Bölge İdare Mahkemesi kararının özeti: Bölge İdare Mahkemesince; istinaf başvurusuna konu Vergi Mahkemesi kararının usul ve hukuka uygun olduğu ve davalı tarafından ileri sürülen iddiaların söz konusu kararın kaldırılmasını sağlayacak nitelikte görülmediği belirtilerek 2577 sayılı İdari Yargılama Usulü Kanunu'nun 45. maddesinin 3. fıkrası uyarınca istinaf başvurusunun reddine karar verilmiştir.
TEMYİZ EDENİN İDDİALARI : Davacı hakkında düzenlenen raporlarda gerekli araştırma ve incelemelerin yapılarak satışı gerçekleştirilen gayrimenkullerin özellikleri ve bilgileri ile tarh dosyasındaki tüm veriler dikkate alınarak matrahın hesaplandığı ve yapılan işlemlerin tamamen usul ve yasalara uygun olduğu belirtilerek, kararın bozulması gerektiği ileri sürülmektedir.
KARŞI TARAFIN SAVUNMASI : Cevap verilmemiştir.
TETKİK HÂKİMİ : …
DÜŞÜNCESİ : Temyiz isteminin reddi ile usul ve yasaya uygun olan Bölge İdare Mahkemesi kararının onanması gerektiği düşünülmektedir.
TÜRK MİLLETİ ADINA
Karar veren Danıştay Dördüncü Dairesince, Tetkik Hâkiminin açıklamaları dinlendikten ve dosyadaki belgeler incelendikten sonra gereği görüşüldü:
İNCELEME VE GEREKÇE :
Bölge idare mahkemelerinin nihai kararlarının temyizen bozulması, 2577 sayılı İdari Yargılama Usulü Kanunu'nun 49. maddesinde yer alan sebeplerden birinin varlığı hâlinde mümkündür.

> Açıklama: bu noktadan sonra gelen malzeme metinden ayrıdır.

-- ==== Sys2Proof/Machine/Analog.lean ====
section
/-! DEFINITION. The analog unit's operations (43_analog.md R171, R172, R173, R175, R177, R179, R183). -/

namespace Sys2Proof.Machine

/-- R171 ADC_CONFIG: `RESULT <- zext_32(cfg(vdd, iad))`. -/
def execAdcConfig (vdd iad : Bool) (s : State) : Host.Outcome State Fault Refusal :=
  .next (s.setResult (zext8 (cfgByte vdd iad)))

/-- R172 SP_LOAD: `SP[k] <- b`; "ILLEGAL_ENCODING if … k > 8". -/
def execSpLoad (k : Byte) (byte : Byte) (s : State) : Host.Outcome State Fault Refusal :=
  if h : k.toNat < 9 then .next (s.loadSp ⟨k.toNat, h⟩ byte) else .next (s.raiseFault .illegalEncoding)

/-- R173 SP_CLEAR. -/
def execSpClear (s : State) : Host.Outcome State Fault Refusal := .next s.clearSp

/-- R175 ADC_TEMP: `RESULT <- sext_32(temp_raw)`, or LATCH_UNWRITTEN. -/
def execAdcTemp (s : State) : Host.Outcome State Fault Refusal :=
  match s.tempRaw with
  | some raw => .next (s.setResult (sext16 raw))
  | none => .next (s.raiseFault .latchUnwritten)

/-- R177 ADC_VOLT: `RESULT <- zext_32(volt_raw)`, or LATCH_UNWRITTEN. -/
def execAdcVolt (s : State) : Host.Outcome State Fault Refusal :=
  match s.voltRaw with
  | some raw => .next (s.setResult (zext16 raw))
  | none => .next (s.raiseFault .latchUnwritten)

/-- R179 ADC_CURR: `RESULT <- sext_32(curr_raw)`, unscaled, or LATCH_UNWRITTEN. -/
def execAdcCurr (s : State) : Host.Outcome State Fault Refusal :=
  match s.currRaw with
  | some raw => .next (s.setResult (sext16 raw))
  | none => .next (s.raiseFault .latchUnwritten)

/-- R183 ADC_POLL: one analog poll cycle from its acceptance to END. -/
def execAdcPoll (s : State) : Host.Outcome State Fault Refusal := .next (microSteps pollFuel (beginAdcPoll s))

end Sys2Proof.Machine
end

Temyizen incelenen karar usul ve hukuka uygun olup, dilekçede ileri sürülen temyiz nedenleri kararın bozulmasını gerektirecek nitelikte görülmemiştir.
KARAR SONUCU :
Açıklanan nedenlerle;
1. Temyiz isteminin reddine,
2. Temyize konu … Bölge İdare Mahkemesi ... Vergi Dava Dairesinin … tarih ve E:…, K:… sayılı kararının ONANMASINA,
3. Temyiz giderlerinin istemde bulunan üzerinde bırakılmasına,
4. 2577 sayılı İdari Yargılama Usulü Kanunu'nun 50. maddesi uyarınca, kararın taraflara tebliğini ve bir örneğinin de Vergi Dava Dairesine gönderilmesini teminen dosyanın Vergi Mahkemesine gönderilmesine, 23/02/2022 tarihinde oyçokluğuyla karar verildi.
(X) KARŞI OY :
Müteahhit davacı adına, kat karşılığı inşaat sözleşmesi çerçevesinde edinilen dairelerin satışına dayalı ticari kazancın eksik beyan edildiği gerekçesiyle hazırlanan vergi tekniği raporu ve vergi inceleme raporuna istinaden re'sen tarh edilen 2011/12 dönemi vergi ziyaı cezalı katma değer vergisinin kaldırılması istemiyle açılan davada verilen kabul kararı, davalı idare tarafından temyiz edilmiştir.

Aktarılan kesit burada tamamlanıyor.